È passato quasi un anno da quando l’Autorità Garante della Concorrenza e del Mercato ha raccomandato a VIP e creator l’uso di hashtag specifici per rendere più chiara la partecipazione ad attività sponsorizzate e di influencer marketing.

Anche IAP dal giugno 2016 ha varato la Digital Chart (rieditata nel 2017) nella quale, oltre alla mappatura delle principali forme di comunicazione commerciale digitale, l’Istituto di Autodisciplina Pubblicitaria fornisce, per ciascuna di esse, indicazioni su come renderle trasparenti. Per capire, quindi, l’impatto avuto sul mercato italiano da questa azione di moral suasion, Buzzoole, influencer marketing solution provider in grado di connettere i brand ai content creator attraverso l’utilizzo dell’Intelligenza Artificiale, ha analizzato l’uso dei due hashtag più utilizzati in questo tipo di attività, ossia #ad e #adv, dal 1° febbraio al 30 giugno 2018 su Instagram, Twitter e Facebook.

In questi ultimi cinque mesi i post in italiano contenenti questi “hashtag della trasparenza” sono stati 55.000 generati da 15.200 account e hanno suscitato 42 milioni di interazioni sui social media. Il dato interessante è che nell’ultimo mese si è registrata una crescita di questi post del +45% rispetto al mese precedente. Un dato che segnala un incremento inedito che lascia ben sperare e che può essere frutto anche dell’azione combinata di diversi soggetti che hanno abbracciato la bandiera della trasparenza: autorità, associazioni, aziende del settore come Buzzoole.

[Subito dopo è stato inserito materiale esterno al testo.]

/-! ## setFn -/

@[simp] theorem State.setFn_sheaf (s : State) (f : Nat) (x : Fn) : (s.setFn f x).sheaf = s.sheaf := rfl
@[simp] theorem State.setFn_differ (s : State) (f : Nat) (x : Fn) : (s.setFn f x).differ = s.differ := rfl
@[simp] theorem State.setFn_sheafId (s : State) (f : Nat) (x : Fn) : (s.setFn f x).sheafId = s.sheafId := rfl
@[simp] theorem State.setFn_turns (s : State) (f : Nat) (x : Fn) : (s.setFn f x).turns = s.turns := rfl
@[simp] theorem State.setFn_turnNo (s : State) (f : Nat) (x : Fn) : (s.setFn f x).turnNo = s.turnNo := rfl
@[simp] theorem State.setFn_fresh (s : State) (f : Nat) (x : Fn) : (s.setFn f x).fresh = s.fresh := rfl
@[simp] theorem State.setFn_phase (s : State) (f : Nat) (x : Fn) : (s.setFn f x).phase = s.phase := rfl
@[simp] theorem State.setFn_refTimer (s : State) (f : Nat) (x : Fn) : (s.setFn f x).refTimer = s.refTimer := rfl
@[simp] theorem State.setFn_mem (s : State) (f : Nat) (x : Fn) : (s.setFn f x).mem = s.mem := rfl
@[simp] theorem State.setFn_sectors (s : State) (f : Nat) (x : Fn) : (s.setFn f x).sectors = s.sectors := rfl
@[simp] theorem State.setFn_areas (s : State) (f : Nat) (x : Fn) : (s.setFn f x).areas = s.areas := rfl
@[simp] theorem State.setFn_hot (s : State) (f : Nat) (x : Fn) : (s.setFn f x).hot = s.hot := rfl
@[simp] theorem State.setFn_ctxs (s : State) (f : Nat) (x : Fn) : (s.setFn f x).ctxs = s.ctxs := rfl
@[simp] theorem State.setFn_keys (s : State) (f : Nat) (x : Fn) : (s.setFn f x).keys = s.keys := rfl
@[simp] theorem State.setFn_fns (s : State) (f : Nat) (x : Fn) : (s.setFn f x).fns = tset s.fns f x := rfl
@[simp] theorem State.setFn_queues (s : State) (f : Nat) (x : Fn) : (s.setFn f x).queues = s.queues := rfl
@[simp] theorem State.setFn_launches (s : State) (f : Nat) (x : Fn) : (s.setFn f x).launches = s.launches := rfl
@[simp] theorem State.setFn_groups (s : State) (f : Nat) (x : Fn) : (s.setFn f x).groups = s.groups := rfl
@[simp] theorem State.setFn_cores (s : State) (f : Nat) (x : Fn) : (s.setFn f x).cores = s.cores := rfl
@[simp] theorem State.setFn_stackTbl (s : State) (f : Nat) (x : Fn) : (s.setFn f x).stackTbl = s.stackTbl := rfl
@[simp] theorem State.setFn_clusters (s : State) (f : Nat) (x : Fn) : (s.setFn f x).clusters = s.clusters := rfl
@[simp] theorem State.setFn_dies (s : State) (f : Nat) (x : Fn) : (s.setFn f x).dies = s.dies := rfl
@[simp] theorem State.setFn_links (s : State) (f : Nat) (x : Fn) : (s.setFn f x).links = s.links := rfl
@[simp] theorem State.setFn_windows (s : State) (f : Nat) (x : Fn) : (s.setFn f x).windows = s.windows := rfl
@[simp] theorem State.setFn_pcieUp (s : State) (f : Nat) (x : Fn) : (s.setFn f x).pcieUp = s.pcieUp := rfl
@[simp] theorem State.setFn_pcieStatus (s : State) (f : Nat) (x : Fn) : (s.setFn f x).pcieStatus = s.pcieStatus := rfl
@[simp] theorem State.setFn_stores (s : State) (f : Nat) (x : Fn) : (s.setFn f x).stores = s.stores := rfl
@[simp] theorem State.setFn_outbox (s : State) (f : Nat) (x : Fn) : (s.setFn f x).outbox = s.outbox := rfl
@[simp] theorem State.setFn_reqs (s : State) (f : Nat) (x : Fn) : (s.setFn f x).reqs = s.reqs := rfl
@[simp] theorem State.setFn_grants (s : State) (f : Nat) (x : Fn) : (s.setFn f x).grants = s.grants := rfl
@[simp] theorem State.setFn_granted (s : State) (f : Nat) (x : Fn) : (s.setFn f x).granted = s.granted := rfl
@[simp] theorem State.setFn_grantWindow (s : State) (f : Nat) (x : Fn) : (s.setFn f x).grantWindow = s.grantWindow := rfl
@[simp] theorem State.setFn_grantCount (s : State) (f : Nat) (x : Fn) : (s.setFn f x).grantCount = s.grantCount := rfl
@[simp] theorem State.setFn_fmtReqs (s : State) (f : Nat) (x : Fn) : (s.setFn f x).fmtReqs = s.fmtReqs := rfl
@[simp] theorem State.setFn_tlbs (s : State) (f : Nat) (x : Fn) : (s.setFn f x).tlbs = s.tlbs := rfl
@[simp] theorem State.setFn_owed (s : State) (f : Nat) (x : Fn) : (s.setFn f x).owed = s.owed := rfl
@[simp] theorem State.setFn_hubWaits (s : State) (f : Nat) (x : Fn) : (s.setFn f x).hubWaits = s.hubWaits := rfl
@[simp] theorem State.setFn_hubPosts (s : State) (f : Nat) (x : Fn) : (s.setFn f x).hubPosts = s.hubPosts := rfl
@[simp] theorem State.setFn_notify (s : State) (f : Nat) (x : Fn) : (s.setFn f x).notify = s.notify := rfl
@[simp] theorem State.setFn_notifyProduced (s : State) (f : Nat) (x : Fn) : (s.setFn f x).notifyProduced = s.notifyProduced := rfl
@[simp] theorem State.setFn_notifyLost (s : State) (f : Nat) (x : Fn) : (s.setFn f x).notifyLost = s.notifyLost := rfl
@[simp] theorem State.setFn_thresh (s : State) (f : Nat) (x : Fn) : (s.setFn f x).thresh = s.thresh := rfl
@[simp] theorem State.setFn_epoch (s : State) (f : Nat) (x : Fn) : (s.setFn f x).epoch = s.epoch := rfl
@[simp] theorem State.setFn_epochAt (s : State) (f : Nat) (x : Fn) : (s.setFn f x).epochAt = s.epochAt := rfl
@[simp] theorem State.setFn_corr (s : State) (f : Nat) (x : Fn) : (s.setFn f x).corr = s.corr := rfl
@[simp] theorem State.setFn_cap (s : State) (f : Nat) (x : Fn) : (s.setFn f x).cap = s.cap := rfl
@[simp] theorem State.setFn_budget (s : State) (f : Nat) (x : Fn) : (s.setFn f x).budget = s.budget := rfl
@[simp] theorem State.setFn_floor (s : State) (f : Nat) (x : Fn) : (s.setFn f x).floor = s.floor := rfl
@[simp] theorem State.setFn_copyLimit (s : State) (f : Nat) (x : Fn) : (s.setFn f x).copyLimit = s.copyLimit := rfl
@[simp] theorem State.setFn_powerAt (s : State) (f : Nat) (x : Fn) : (s.setFn f x).powerAt = s.powerAt := rfl
@[simp] theorem State.setFn_lastPick (s : State) (f : Nat) (x : Fn) : (s.setFn f x).lastPick = s.lastPick := rfl
@[simp] theorem State.setFn_vectors (s : State) (f : Nat) (x : Fn) : (s.setFn f x).vectors = s.vectors := rfl
@[simp] theorem State.setFn_cfgAnswers (s : State) (f : Nat) (x : Fn) : (s.setFn f x).cfgAnswers = s.cfgAnswers := rfl
@[simp] theorem State.setFn_spdmAnswers (s : State) (f : Nat) (x : Fn) : (s.setFn f x).spdmAnswers = s.spdmAnswers := rfl
@[simp] theorem State.setFn_mgmt (s : State) (f : Nat) (x : Fn) : (s.setFn f x).mgmt = s.mgmt := rfl
@[simp] theorem State.setFn_barAnswers (s : State) (f : Nat) (x : Fn) : (s.setFn f x).barAnswers = s.barAnswers := rfl
@[simp] theorem State.setFn_cfgReads (s : State) (f : Nat) (x : Fn) : (s.setFn f x).cfgReads = s.cfgReads := rfl
@[simp] theorem State.setFn_peerAnswers (s : State) (f : Nat) (x : Fn) : (s.setFn f x).peerAnswers = s.peerAnswers := rfl
@[simp] theorem State.setFn_measured (s : State) (f : Nat) (x : Fn) : (s.setFn f x).measured = s.measured := rfl
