theorem test_words_3 : ∀ p ∈ ([
    (0b0_01010_0000_101_0001100_100110100101, .bcc false 5 12 2469), (0b1_01011_0000000_1011010010110100101, .jmp true 370085),
    (0b0_01011_0000001_1011010010110100101, .call false 370085), (0b0_01100_000000000000_0001100_0000000, .jmpr false 12),
    (0b1_01100_000010000000_0001100_0000000, .callr true 12), (0b0_01100_00010000000000000000000000, .ret false),
    (0b0_01100_00011000000000000000000000, .exit false), (0b1_01100_00100000000000000000000000, .yield true),
    (0b0_01100_00101000000000000000000000, .nop false), (0b0_01100_00110000000_1_0001100_0000110, .winb false 1 12 6),
    (0b1_01100_00111_0001000_0001100_0000000, .elect true 8 12), (0b0_01100_010000000000_0001100_0000000, .fsync false 12),
    (0b0_01100_01001_0001000_0001100_0000110, .fshfl false 8 12 6), (0b1_01100_01010_0001000_0001100_0000000, .fballot true 8 12),
    (0b0_01100_01011_0001000_0001100_0000000, .poll false 8 12), (0b0_01101_0001000_0001100_110_101010101, .ld false 8 12 6 341),
    (0b1_01110_0001000_0001100_100_101010101, .st true 8 12 4 341), (0b0_01111_00000_0001000_0001100_0000110, .ldf false 8 12 6),
    (0b0_01111_00001_0001000_0001100_0000110, .stf false 8 12 6), (0b1_01111_00010_0001000_0001100_1010101, .lds true 8 12 85),
    (0b0_01111_00011_0001000_0001100_1010101, .sts false 8 12 85)] : List (Nat × Instr)), decode (.ofNat 32 p.1) = some p.2 := by
  decide +kernel

theorem test_words_4 : ∀ p ∈ ([
    (0b0_10000_00000_0001000_0001100_0000110, .fadd false 8 12 6), (0b1_10000_00001_0001000_0001100_0000110, .fsub true 8 12 6),
    (0b0_10000_00010_0001000_0001100_0000110, .fmul false 8 12 6), (0b0_10000_00011_0001000_0001100_0000110, .ffma false 8 12 6),
    (0b1_10000_00100_0001000_0001100_0000110, .fmin true 8 12 6), (0b0_10000_00101_0001000_0001100_0000110, .fmax false 8 12 6),
    (0b0_10000_00110_0001000_0001100_0000000, .fabs false 8 12), (0b1_10000_00111_0001000_0001100_0000000, .fneg true 8 12),
    (0b0_10000_01000_0001000_0001100_0000110, .fcmp false 8 12 6), (0b0_10000_01001_0001000_0001100_0000110, .fsel false 8 12 6),
    (0b1_10000_01010_0001000_0001100_0000000, .frcp true 8 12), (0b0_10000_01011_0001000_0001100_0000000, .frsq false 8 12),
    (0b0_10000_01100_0001000_0001100_0000000, .fsqrt false 8 12), (0b1_10000_01101_0001000_0001100_0000000, .fexp2 true 8 12),
    (0b0_10000_01110_0001000_0001100_0000000, .flog2 false 8 12), (0b0_10000_01111_0001000_0001100_0000000, .fsin false 8 12),
    (0b1_10000_10000_0001000_0001100_0000000, .fcos true 8 12), (0b0_10000_10001_0001000_0001100_0000110, .fdiv false 8 12 6),
    (0b0_10000_10010_0001000_0001100_0000110, .hadd2B false 8 12 6), (0b1_10000_10011_0001000_0001100_0000110, .hmul2B true 8 12 6),
    (0b0_10000_10100_0001000_0001100_0000110, .hfma2B false 8 12 6), (0b0_10000_10101_0001000_0001100_0000110, .hadd2F false 8 12 6),
    (0b1_10000_10110_0001000_0001100_0000110, .hmul2F true 8 12 6), (0b0_10000_10111_0001000_0001100_0000110, .hfma2F false 8 12 6),
    (0b0_10000_11000_0001000_0001100_1_000_011, .cvti false 8 12 1 3), (0b1_10000_11001_0001000_0001100_1_000_011, .cvtu true 8 12 1 3),
    (0b0_10000_11010_0001000_0001100_1_000000, .cvta false 8 12 1), (0b0_10001_0001000_0001100_100101_111_001, .cvtf false 8 12 37 1),
    (0b1_10001_0001000_0001100_100101_011_001, .cvtn true 8 12 37 3 1)] : List (Nat × Instr)), decode (.ofNat 32 p.1) = some p.2 := by
  decide +kernel

theorem test_words_5 : ∀ p ∈ ([
    (0b0_10010_000000000000_0001100_0000110, .fmtset false 12 6), (0b0_10010_00001_0001000_0001100_0000000, .fmtget false 8 12),
    (0b1_10010_00001_0001000_000000010_10101, .fmtgetSt true 8 21), (0b0_10010_00010_0001000_0001100_1_100101, .fmtchk false 8 12 1 37),
    (0b0_10011_0001000_0001100_1_0000_01_0111_0, .aadd false 8 12 1 1 7), (0b1_10011_0001000_0001100_1_0001_01_0111_0, .aand true 8 12 1 1 7),
    (0b0_10011_0001000_0001100_1_0010_01_0111_0, .aor false 8 12 1 1 7), (0b0_10011_0001000_0001100_1_0011_01_0111_0, .axor false 8 12 1 1 7),
    (0b1_10011_0001000_0001100_1_0100_01_0111_0, .amin true 8 12 1 1 7), (0b0_10011_0001000_0001100_1_0101_01_0111_0, .amax false 8 12 1 1 7),
    (0b0_10011_0001000_0001100_1_0110_01_0111_0, .aminu false 8 12 1 1 7), (0b1_10011_0001000_0001100_1_0111_01_0111_0, .amaxu true 8 12 1 1 7),
    (0b0_10011_0001000_0001100_1_1000_01_0111_0, .axchg false 8 12 1 1 7), (0b0_10011_0001000_0001100_1_1001_01_0111_0, .acas false 8 12 1 1 7),
    (0b1_10011_0001000_0001100_1_1010_01_0111_0, .acas64 true 8 12 1 1 7), (0b0_10011_0001000_0001100_1_1011_01_0111_0, .acas128 false 8 12 1 1 7),
    (0b0_10011_0001000_0001100_1_1100_01_0111_0, .afadd false 8 12 1 1 7), (0b1_10011_0001000_0001100_1_1101_01_0111_0, .afaddB2 true 8 12 1 1 7),
    (0b0_10011_0001000_0001100_11110_01_0111_0, .ald false 8 12 2 1 7), (0b0_10011_0001000_0001100_01111_10_0111_1, .ast false 8 12 1 2 7),
    (0b1_10100_0000000000000000_0111_01_0000, .phase true 7 1), (0b0_10100_0000000000000001_0111_01_0000, .fence false 7 1),
    (0b0_10100_00000000000000100000_101001, .qfence false 41), (0b1_10100_0001000_0001100_11_0111_01_1_000, .monw true 8 12 7 1 1)] : List (Nat × Instr)), decode (.ofNat 32 p.1) = some p.2 := by
  decide +kernel
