-- ==== Sys2Proof/Machine/FrameFamily.lean ====
section
/-! DEFINITION. The frame-source operations of unit L (R224, R230). -/

namespace Sys2Proof.Machine

/-- CHASE_STEP (R224). -/
def execChaseStep (s : State) : Result := runItems .l [.chase] s

/-- WHEEL_STEP (R230). -/
def execWheelStep (s : State) : Result := runItems .l [.wheel] s

end Sys2Proof.Machine
end

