-- ==== Sys2Proof/Machine/Launch.lean ====
section
/-! DEFINITION. The launch (R27, R257, R271, R284): what the host supplies, what is refused, and the
state in which the run starts. -/

namespace Sys2Proof.Machine

/-- What the host supplies for the configuration (R284): a value, or none, for each OPEN parameter
of R7, and the parameters R7 gives a value that a launch may set otherwise. -/
structure Supplied where
  nPixels : Option Nat
  tRstLowMs : Option Half
  wheelBrightness : Option Word
  tChaseMs : Option Half
  pwrReset : Option Level
  spiMode : Option SpiMode
  spiClockHz : Option Nat
  pulseTiming : Option PulseTiming
  clockWidth : Option Nat
  initResetMode : InitResetMode
  tSettleMs : Half
  onTransmitFault : OnTransmitFault
  pulseFaults : Bool
deriving DecidableEq, Repr

/-- A configuration the model gives a meaning to (R257). The range `1..65535` of N_PIXELS holds its upper
end (DESIGN CHOICE, log 12). -/
def configOk (cfg : Config) : Bool :=
  decide (1 ≤ cfg.nPixels) && decide (cfg.nPixels ≤ 65535) && !f32IsNaN cfg.wheelBrightness
    && decide (200 ≤ cfg.tSettleMs.toNat) && decide (1 ≤ cfg.tChaseMs.toNat)

/-- The configuration of what is supplied; none where an OPEN parameter has no value (R257). -/
def Supplied.config (p : Supplied) : Option Config := do
  let nPixels ← p.nPixels
  let tRstLowMs ← p.tRstLowMs
  let wheelBrightness ← p.wheelBrightness
  let tChaseMs ← p.tChaseMs
  let pwrReset ← p.pwrReset
  let spiMode ← p.spiMode
  let spiClockHz ← p.spiClockHz
  let pulseTiming ← p.pulseTiming
  let clockWidth ← p.clockWidth
  return {
    nPixels := nPixels
    initResetMode := p.initResetMode
    tRstLowMs := tRstLowMs
    tSettleMs := p.tSettleMs
    onTransmitFault := p.onTransmitFault
    pulseFaults := p.pulseFaults
    wheelBrightness := wheelBrightness
    tChaseMs := tChaseMs
    pwrReset := pwrReset
    spiBitOrder := .msbFirst
    spiMode := spiMode
    spiClockHz := spiClockHz
    pixelWireOrder := .grb
    pulseBitOrder := .msbFirst
    pulseTiming := pulseTiming
    clockWidth := clockWidth }

/-- A launch-level refusal (R257): both units are refused before any step. The configuration and the
levels of the refused block mean nothing; the reference configuration stands in (log 11). -/
def refusedLaunch (progD progL : Program) (dc : Level) : State :=
  let s := State.atReset Config.reference progD progL dc
  { s with
    d := { s.d with refused := true, run := .halted }
    l := { s.l with refused := true, run := .halted } }

/-- The state in which a run starts (R280, R284): the reset state of a configuration that is not
refused, with the drawn level of DC (R42). -/
def launch (p : Supplied) (progD progL : Program) (dc : Level) : State :=
  match p.config with
  | none => refusedLaunch progD progL dc
  | some cfg =>
    if configOk cfg then State.atReset cfg progD progL dc else refusedLaunch progD progL dc

end Sys2Proof.Machine
end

Il luogo principale in cui vengono condivisi i messaggi promozionali è Instagram dove è stato prodotto il 50% dei post totali. Segue Twitter con il 39% e Facebook con l’11% (quest’ultimo è sicuramente un dato sottostimato dato che il social è prevalentemente chiuso, dunque difficile da monitorare). Ma se si guarda all’engagement generato dai post si scopre che il 98% di tutte le interazioni legate alle campagne analizzate avviene su Instagram.

I settori nei quali si è riscontrato il maggior uso degli hashtag “ad” e “adv” sono l’abbigliamento (e scarpe) per il 35%, il beauty (cosmetici, profumi) per il 22%, accessori (gioielli e orologi) il 13% e Food & Beverage 12%.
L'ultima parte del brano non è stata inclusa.